If it's an autoclosure – it could be called zero, one or more times – to know for sure we must dive deeper and either look at foo's documentation or its implementation.

Nothing at the call site hints us that bar could be not called at all (or called more than once), and given that in the vast majority of cases parameters are not "autoclosed" it is very easy to miss the rare occasions when they are. That we are not hinted and alert at the call site about this possibility is not ideal.

Proposal

Use the existing precedent established for inout parameters:

someFunc(&value) // 🧐 our attention is called
otherFunc(value) // business as usual

which makes it clear at the call site how parameters are passed use some explicit marker at the call site to denote the autoclosure case. Bike-shedding:

baz(foo(42)) // 🛑 compilation error or warning
baz(autoclosure foo(42)) // 🧐 our attention is called
bar(foo(42)) // business as usual

There's a well known precedent that in the Bool expressions:

apples && oranges
apples || oranges

the second parameter is evaluated lazily. We could require the marker there as well:

apples && autoclosure oranges // 🤔

Although this feels too harsh and too against the established tradition of short-circuiting bool operators. We could make an exceptions for (all) operators to not require the marker.

Compatibility

This is a breaking change. To ease the transition we could use a warning instead of an error initially, then deprecate the old way, and in some future version make the old way a compiler error. As an interim step we may expose a compiler option that would toggle between "old way is ok" / "warning for old way" / "error for old way".

Alternatives considered

  1. Don't make the change. The problem with this is broken principle of least surprise. Swift is designed to make code easy to read and the absence of explicit marker at the call site doesn't help with that.

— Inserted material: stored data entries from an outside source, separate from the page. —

/-- Settles O33: a state whose low 31 bits are 0 steps to 0, which steps to itself, and the step keeps
the powers of two that divide the state. -/
theorem randuZeroHazard : Obligations.RanduZeroHazard := by
  refine ⟨fun s t x hx h => ?_, fun s hgen => ?_, fun s t st z i hgen hz hi h => ?_⟩
  · cases h
    have hdvd := two_pow_31_dvd_seedNarrowed hx
    exact ⟨exec_advanceU32_randu_of_dvd rfl hdvd, exec_advanceF64_randu_of_dvd rfl hdvd⟩
  · have hdvd : 2 ^ 31 ∣ (0 : U32).toNat := by decide
    rw [exec_advanceU32_randu_of_dvd hgen hdvd, exec_advanceF64_randu_of_dvd hgen hdvd, setGen_of_gen_eq hgen]
    exact ⟨rfl, rfl⟩
  · exact ⟨randuNext st, exec_draw_randu hgen hi h, two_pow_dvd_randuNext hz⟩

/-- Two instances that one step of the recurrence brings to one draw have the same whole state after
either command that draws. -/
theorem exec_draw_install_eq (s : State) (hi : draws i = true) (hg : drawRaw g = .next d)
    (hg' : drawRaw g' = .next d) : ∃ t, exec i (install g s) = .next t ∧ exec i (install g' s) = .next t := by
  cases i with
  | constructLcg z | constructRandu z | constructXs32 z | constructMt z => cases hi
  | advanceU32 => exact ⟨_, exec_advanceU32_of_draw hg, exec_advanceU32_of_draw hg'⟩
  | advanceF64 => exact ⟨_, exec_advanceF64_of_draw hg, exec_advanceF64_of_draw hg'⟩

/-- Seeds that agree modulo `2^32` narrow to one word. -/
theorem seedNarrowed_congr (h : x.toNat % 2 ^ 32 = y.toNat % 2 ^ 32) : seedNarrowed x = seedNarrowed y := by
  refine BitVec.eq_of_toNat_eq ?_
  rw [seedNarrowed_toNat, seedNarrowed_toNat, h]

/-- The default LCG sees the low half of its state only (R82). -/
theorem lcgNext_default_congr (h : x.toNat % 2 ^ 32 = y.toNat % 2 ^ 32) :
    lcgNext 1664525#64 1013904223#64 4294967296#64 x = lcgNext 1664525#64 1013904223#64 4294967296#64 y := by
  have hlow : x.setWidth 32 = y.setWidth 32 := seedNarrowed_congr h
  rw [lcgNext_default, lcgNext_default, lcgDefaultNext32, lcgDefaultNext32, hlow]

/-- RANDU sees the low 31 bits of its seed only. -/
theorem randuNext_seedNarrowed_congr (h : x.toNat % 2 ^ 31 = y.toNat % 2 ^ 31) :
    randuNext (seedNarrowed x) = randuNext (seedNarrowed y) := by
  refine randuNext_congr ?_
  rw [seedNarrowed_toNat, seedNarrowed_toNat]
  omega

/-- The remap makes the narrowed seeds 0 and 1 one instance (R73). -/
theorem seedNonZero_congr
    (h : x.toNat % 2 ^ 32 = y.toNat % 2 ^ 32 ∨ (x.toNat % 2 ^ 32 = 0 ∧ y.toNat % 2 ^ 32 = 1)) :
    seedNonZero x = seedNonZero y := by
  rcases h with heq | ⟨hx, hy⟩
  · rw [seedNonZero, seedNonZero, seedNarrowed_congr heq]
  · rw [seedNonZero_of_mod_eq_zero hx]
    refine BitVec.eq_of_toNat_eq ?_
    rw [seedNonZero_toNat_of_mod_ne_zero (by omega), hy]
    rfl

/-- Settles O34: Xorshift32 stores one word for both seeds, RANDU and the default LCG step two stored words
to one state; what is left of the old state is the same on both sides. -/
theorem seedAliasing : Obligations.SeedAliasing := by
  intro s t₁ t₂ x y i hi
  refine ⟨fun hcfg hxy h₁ h₂ => ?_, fun hxy h₁ h₂ => ?_, fun hxy h₁ h₂ => ?_⟩ <;> cases h₁ <;> cases h₂
  · have hm : s.cfg.m ≠ 0 := by rw [hcfg]; decide
    have hnext : lcgNext s.cfg.a s.cfg.c s.cfg.m x = lcgNext s.cfg.a s.cfg.c s.cfg.m y := by
      rw [hcfg]
      exact lcgNext_default_congr hxy
    rw [seedWhole, seedWhole]
    refine exec_draw_install_eq s hi ?_ (drawRaw_lcg hm)
    rw [drawRaw_lcg hm, hnext]
  · refine exec_draw_install_eq s hi (d := ⟨_, .randu (randuNext (seedNarrowed y)), _⟩) ?_ rfl
    rw [drawRaw, randuNext_seedNarrowed_congr hxy]
  · rw [seedNonZero_congr hxy]
    exact exec_draw_install_eq s hi rfl rfl

end Sys2Proof.Machine
end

  2. Prohibit autoclosure parameters altogether, writing the closures explicitly. This deemed too harsh of a change. Avoiding extra nesting is why autoclosure parameters were invented to begin with.

  3. Prohibit autoclosure parameters in functions but leave it for operators. This seems to be harsh as well. The nesting is increased which is not good. While the last autoclosure parameter can be changed to a not so bad trailing closure:

    // current:
    baz(foo(42))

    // could be:
    baz {
        foo(42)
    }

it's not so rosy for parameters which are not last:

    // current:
    baz(foo(42), param2)

    // could be:
    baz({foo(42)}, param2) // 😑
  1. Don't make an exception for operators (i.e. require the marker for them as well). This feels too harsh and against what we love about bool operators.

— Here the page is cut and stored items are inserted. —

-- ==== Sys2Proof/Machine/CalOps.lean ====
section
/-! DEFINITION. What the calibration unit does (R126 to R141): items, queues, the choice of R129, scans that a lane's
training ends, and records. The commands and events stand in Cal.lean. -/
namespace Sys2Proof.Machine
open Sys2Proof

def Dev.calItem (d : Dev) (n : Nat) : CalItem := d.cal.items.get {} n
def Dev.setCal (d : Dev) (c : Cal) : Dev := { d with cal := c }
def Dev.setItem (d : Dev) (n : Nat) (x : CalItem) : Dev := d.setCal { d.cal with items := d.cal.items.put {} n x }
def Dev.modItem (d : Dev) (n : Nat) (f : CalItem → CalItem) : Dev := d.setItem n (f (d.calItem n))

def rankKey (r : Nat) : Nat := 32 + r

/-- The sensor that watches an item (Table 5.1). -/
def itemSensor (n : Nat) : Nat := if n < 32 then n / 8 else 4 + (n - 32) / 2
def Dev.reading (d : Dev) (n : Nat) : Int := (d.cal.sensors.get {} (itemSensor n)).temp
/-- The reading of an item's sensor, where there is a valid one. -/
def Dev.refNow (d : Dev) (n : Nat) : Option Int :=
  if (d.cal.sensors.get {} (itemSensor n)).valid then some (d.reading n) else none
/-- An item's sensor reports an invalid temperature: the item keeps its settings (R125). -/
def Dev.readingBad (d : Dev) (n : Nat) : Bool :=
  let x := d.cal.sensors.get {} (itemSensor n)
  decide (16 ≤ x.conv.length) && !x.valid

/-- An item joins its queue. -/
def Dev.calQueue (d : Dev) (n : Nat) : Dev :=
  let d := d.modItem n (fun x => { x with phase := .queued })
  d.setCal (if n < 32 then { d.cal with laneQ := d.cal.laneQ ++ [n] } else { d.cal with rankQ := d.cal.rankQ ++ [n] })

/-- An item leaves its queue. -/
def Dev.calUnqueue (d : Dev) (n : Nat) : Dev :=
  d.setCal { d.cal with laneQ := d.cal.laneQ.filter (· != n), rankQ := d.cal.rankQ.filter (· != n) }

/-- An item's calibration ends with its settings as they stand. -/
def Dev.calEnd (k : Clock) (d : Dev) (n : Nat) (st : Status) : Dev :=
  let d := (d.calUnqueue n).modItem n (fun x => { x with
    phase := .idle, setting := false, discard := false, goalD := x.delay, goalT := x.thresh, goalRd := x.rd, goalWr := x.wr, points := [],
    last := if st == .ok then clockStamp k else x.last })
  (d.finish k .calRun n st).finish k .calSet n st

/-! ### The choice of R129 -/

/-- How many points from `i` on pass. -/
def runLen (p : Nat → Bool) (n : Nat) (wrap : Bool) : Nat → Nat → Nat
  | 0, _ => 0
  | m + 1, i => if (wrap || decide (i < n)) && p (i % n) then 1 + runLen p n wrap m (i + 1) else 0

/-- The distance of two codes, around the circle where the codes wrap. -/
def codeDist (n : Nat) (wrap : Bool) (a b : Nat) : Nat :=
  let x := if a ≤ b then b - a else a - b
  if wrap then min x (n - x) else x

/-- The centre of the longest run of points that pass; of equal runs the nearest to `old`, then the lower. None where no
run begins. -/
def bestRun (n : Nat) (wrap : Bool) (old : Nat) (p : Nat → Bool) : Option Nat :=
  let starts := (List.range n).filter (fun i => p i && (if i = 0 then !(wrap && p (n - 1)) else !p (i - 1)))
  let runs := starts.map (fun i =>
    let l := runLen p n wrap n i
    (l, (i + (l - 1) / 2) % n))
  let better := fun (a b : Nat × Nat) =>
    decide (b.1 < a.1) || (a.1 == b.1 && (decide (codeDist n wrap a.2 old < codeDist n wrap b.2 old) ||
      (codeDist n wrap a.2 old == codeDist n wrap b.2 old && decide (a.2 < b.2))))
  (runs.foldl (fun acc r => match acc with
    | none => some r
    | some b => if better r b then some r else some b) (none : Option (Nat × Nat))).map (·.2)

/-- The points of a sweep with the smallest error count. -/
def leastErrs (errs : List Nat) (i : Nat) : Bool :=
  match errs[i]? with
  | some e => errs.all (fun x => decide (e ≤ x))
  | none => false

/-- DELAY by R129. Where every code has the same count the rule names no centre: a free value. -/
def Dev.chooseDelay (d : Dev) (errs : List Nat) (old : Nat) : Nat × Dev :=
  match bestRun 64 true old (leastErrs errs) with
  | some c => (c, d)
  | none => let q := d.draw 1; (Config.free q.1 % 64, q.2)

/-- The sums over THRESH of a map of 2,048 error counts, DELAY by DELAY (R134). -/
def rowSums (errs : List Nat) : List Nat := (List.range 64).map (fun i => ((errs.drop (32 * i)).take 32).foldl (· + ·) 0)

/-- THRESH by R129. -/
def chooseThresh (errs : List Nat) (old : Nat) : Nat := (bestRun 32 false old (leastErrs errs)).getD old

/-- A byte lane's delay by R136: points are the codes from 16 below the old one on, none outside 0 to 255. -/
def chooseLine (old : Nat) (bad : Nat → Bool) : Option Nat :=
  (bestRun 32 false 16 (fun i => decide (16 ≤ old + i) && decide (old + i < 272) && !bad i)).map (fun c => old + c - 16)

/-- The delay of a byte lane after an eye step of a full training (R427): `bad` is its error at each point. With a valid record the
points are the 65 codes about the record's delay `old`, without one all 256 codes. None where no 16 codes in a row are free of
errors; the centre is that of R136. -/
def eyeCode (hadRec : Bool) (old : Nat) (bad : Nat → Bool) : Option Nat :=
  let pass := fun c => decide (c < 256) &&
    (if hadRec then decide (old ≤ c + 32) && decide (c ≤ old + 32) && !bad (c + 32 - old) else !bad c)
  if (List.range 241).any (fun c => pass c && decide (16 ≤ runLen pass 256 false 16 c)) then bestRun 256 false old pass else none

/-- The delays of the four byte lanes, where every one has its run: `points` holds the byte lanes in error at each point. -/
def eyeCodes (hadRec : Bool) (old : List Nat) (points : List (BitVec 4)) : Option (List Nat) :=
  let l := (List.range 4).map (fun b => eyeCode hadRec ((old[b]?).getD 0) (fun i => (points[i]?).all (fun v => v.getLsbD b)))
  if l.all (·.isSome) then some (l.map (·.getD 0)) else none

/-! ### A lane's training and its calibration (R127, R133, R134) -/

/-- A lane leaves LIVE: a scan ends and nothing is applied, an application stops; the lane stays queued, but for one pinned
during its scan (R138). -/
def Dev.calLeave (k : Clock) (d : Dev) (q : Nat) : Dev :=
  let x := d.calItem q
  let d := d.modLane q (fun y => { y with scanFrom := none })
  match x.phase with
  | .measuring =>
    let d := d.bump1 .calLScanAbort q
    if x.pinned || x.discard then d.calEnd k q .aborted
    else (d.modItem q (fun y => { y with goalD := y.delay, goalT := y.thresh })).calQueue q
  | .applying =>
    if x.setting then d else (d.modItem q (fun y => { y with goalD := y.delay, goalT := y.thresh })).calQueue q
  | _ => d

/-- A lane enters LIVE after the scan of its start: it leaves the queue without being measured. -/
def Dev.calLive (k : Clock) (d : Dev) (q : Nat) : Dev :=
  if (d.lane q).scanDone then
    let d := d.modLane q (fun y => { y with scanDone := false })
    if (d.calItem q).phase == .queued then d.calEnd k q .ok else d
  else d

/-- A rank is no longer in service: its calibration ends. -/
def Dev.calRankGone (k : Clock) (d : Dev) (r : Nat) : Dev :=
  if (d.calItem (rankKey r)).phase == .idle then d else d.calEnd k (rankKey r) .aborted

/-! ### Records (R140 to R142) -/

def CalRec.valid (r : CalRec) : Bool := r.commit && r.magic && r.crc

/-- The slot that holds the newer valid record: true is B. -/
def Cal.newer (c : Cal) : Option Bool :=
  match c.slotA.valid, c.slotB.valid with
  | true, true =>
    let x := (c.slotB.seq - c.slotA.seq).toNat
    some (decide (1 ≤ x) && decide (x < 2 ^ 31))
  | true, false => some false
  | false, true => some true
  | false, false => none

def Cal.slot (c : Cal) (b : Bool) : CalRec := if b then c.slotB else c.slotA
def Cal.setSlot (c : Cal) (b : Bool) (r : CalRec) : Cal := if b then { c with slotB := r } else { c with slotA := r }

/-- What a record holds of an item: settings, pin and reference. -/
def CalItem.record (x : CalItem) : CalItem :=
  { pinned := x.pinned, ref := x.ref, delay := x.delay, thresh := x.thresh, goalD := x.delay, goalT := x.thresh,
    rd := x.rd, wr := x.wr, goalRd := x.rd, goalWr := x.wr }

/-- An item in calibration that stays queued, or is queued again, where its calibration is cut short (R133, R139): a pinned one,
or one that a CAL_SET moves, does not. -/
def CalItem.requeues (x : CalItem) : Bool :=
  match x.phase with
  | .queued => true
  | .measuring => !x.pinned && !x.discard
  | .applying => !x.setting
  | .idle => false

/-- A record write begins: the slot that does not hold the newer record is erased. DESIGN CHOICE (log entry 87): with neither slot
valid the record's SEQ is 1. -/
def Dev.calWrite (k : Clock) (d : Dev) : Dev :=
  let c := d.cal
  let b := match c.newer with
    | some x => !x
    | none => false
  let seq : Word := match c.newer with
    | some x => (c.slot x).seq + 1
    | none => 1
  let items := c.items.entries.foldl (fun (st : Store CalItem) p => st.put {} p.1 p.2.record) []
  let r : CalRec := { commit := true, magic := true, crc := true, seq := seq, stamp := clockStamp k, items := items }
  d.setCal { c.setSlot b {} with writing := some (b, r), dirty := false }

/-- A record write stops with COMMIT unwritten. -/
def Dev.calAbandon (k : Clock) (d : Dev) : Dev :=
  match d.cal.writing with
  | none => d
  | some _ => (({ d with cal := { d.cal with writing := none, dirty := true } }).bump0 .calRecordAbandon).finish k .calSave 0 .aborted

end Sys2Proof.Machine
end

  2. Use @lazy instead of @autoclosure marker. Perhaps this makes sense if @autoclosure designation is also renamed to @lazy otherwise it would be inconsistent.

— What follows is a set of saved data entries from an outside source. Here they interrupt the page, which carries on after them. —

-- ==== Sys2Proof/Machine/Lanes.lean ====
section
/-! DEFINITION. What an Obnos lane does (R59 to R95): frames and CRC, training, round-trip timing, the mailbox, and losing
a lane. The commands and latch points stand in Lines.lean and LaneCmds.lean. -/
namespace Sys2Proof.Machine
open Sys2Proof

/-! ### CRC-32 (R64) -/

/-- One bit of the reflected polynomial 0x04C1_1DB7. -/
def crcBit (c : Nat) : Nat := if c % 2 = 1 then (c / 2) ^^^ 0xEDB88320 else c / 2
def crcByte (c b : Nat) : Nat :=
  crcBit (crcBit (crcBit (crcBit (crcBit (crcBit (crcBit (crcBit (c ^^^ b))))))))
def crc32 (bs : List Nat) : Nat := (bs.foldl (fun c b => crcByte c (b % 256)) 0xFFFFFFFF) ^^^ 0xFFFFFFFF

/-- Bytes `n` long from offset `i` of a frame. -/
def slice (bs : List Nat) (i n : Nat) : List Nat := (bs.drop i).take n
def leAt (bs : List Nat) (i n : Nat) : Nat := ofBytesLE (slice bs i n)

/-- A frame of 384 bytes whose CRC matches. -/
def frameCrcOk (bs : List Nat) : Bool := bs.length == 384 && crc32 (slice bs 4 376) == leAt bs 380 4

/-! ### Round-trip arithmetic (R68), in 3,072nds of a half nanosecond: a UI is 200,000 of them -/

/-- x of R68: 128 UI − d − CAP_SAMPLE_LAT. -/
def phaseX (rt turn lat : Nat) : Int := 25600000 - ((rt : Int) - turn) * 1536 - (lat : Int) * 3072

/-- N_DLY and f of R68. -/
def timing (rt turn lat : Nat) : Nat × Nat :=
  let x := phaseX rt turn lat
  let n := (x + 199999) / 200000
  let st := (2 * (n * 200000 - x) + 3125) / 6250
  if st = 64 then ((n - 1).toNat, 0) else (n.toNat, st.toNat)

/-- The steps of f that R90 recomputes with N_DLY unchanged. -/
def stepsFor (nDly rt turn lat : Nat) : Int :=
  (2 * ((nDly : Int) * 200000 - phaseX rt turn lat) + 3125) / 6250

/-- RT within the range of R70, 105,000 to 125,000 ns. -/
def rtInRange (rt : Nat) : Bool := decide (210000 ≤ rt) && decide (rt ≤ 250000)

/-- Two round trips within ±4 ns. -/
def rtNear (a b : Nat) : Bool := decide (a ≤ b + 8) && decide (b ≤ a + 8)

/-- A mean to the nearest half nanosecond. -/
def meanOf (sum n : Nat) : Nat := (2 * sum + n) / (2 * n)

/-! ### Training states (R86, R87) -/

def trainCode : Train → Nat
  | .dark => 0 | .bitLock => 1 | .frameLock => 2 | .delayMeasure => 3 | .capability => 4 | .activate => 5 | .live => 6

/-- The lines of a lane, ascending. -/
def laneLines (q : Nat) : List Nat := (List.range 8).map (fun p => 8 * q + p)

/-- The mask of a lane's active lines. -/
def Dev.activeMask (d : Dev) (q : Nat) : Nat :=
  (List.range 8).foldl (fun m p => if (d.line (8 * q + p)).active then m + 2 ^ p else m) 0

/-- What restarting a mailbox leaves (R82). -/
def Mbx.restart (m : Mbx) : Mbx :=
  { m with txSeq := 1, rxSeq := none, cur := none, done := 0, resent := false, own := [], rx := none }

/-- The statuses of the requests and messages that a lane's mailbox drops, for whom they were. -/
def Dev.dropMsg (k : Clock) (st : Status) (d : Dev) (m : Msg) : Dev :=
  match m.who with
  | .host o => d.answer k (.host o) 0x030A st
  | .lineAct _ src => d.answer k src 0x0305 st
  | _ => d

/-- Requests that nobody waits for any more. A message in flight is not withdrawn: its chunks go on until they are
acknowledged (R82), and nothing is answered at its end. -/
def Mbx.endReqs (m : Mbx) (p : MbxReq → Bool) : Mbx :=
  { m with reqs := m.reqs.filter (fun r => !p r),
           cur := m.cur.map (fun c => if m.reqs.any (fun r => p r && r.msg == c) then { c with who := .ended } else c) }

  3. Improve the @autoclosure declaration:

  • remove @
  • remove the () -> part // there can't be anything else!
  • don't require parens to evaluate parameter
  • in rare cases when parameter should be passed further as an autoclosure use the marker.
    // current:
    baz(_ param: @autoclosure () -> Int) {
        qux(param) // passing param further down as an autoclosure
        quux(param()) // param is evaluated
    	let x = param() // ditto
    }
    // current usage:
    baz(autoclosure foo(42))

    // proposed:
    baz(_ param: autoclosure Int) {
        qux(autoclosure param) // passing param further down as an autoclosure
        quux(param) // param is evaluated, as if it was written as param()
        let x = param // ditto
    }
    // proposed usage
    baz(autoclosure foo(42))
  1. combine 5 and 6:
    // proposed:
    baz(_ param: lazy Int) {
        qux(lazy param) // passing param further down as an autoclosure
        quux(param)     // param is evaluated, as if it was written as param()
        let x = param   // ditto
    }
    // proposed usage
    baz(lazy foo(42))
  1. Use some non-word marker. After all with inout parameters we do not use the "inout" keyword itself:
    someFunc(inout value) // ❌

The choice of the marker is open though. Could it be "&" or would that feel completely wrong?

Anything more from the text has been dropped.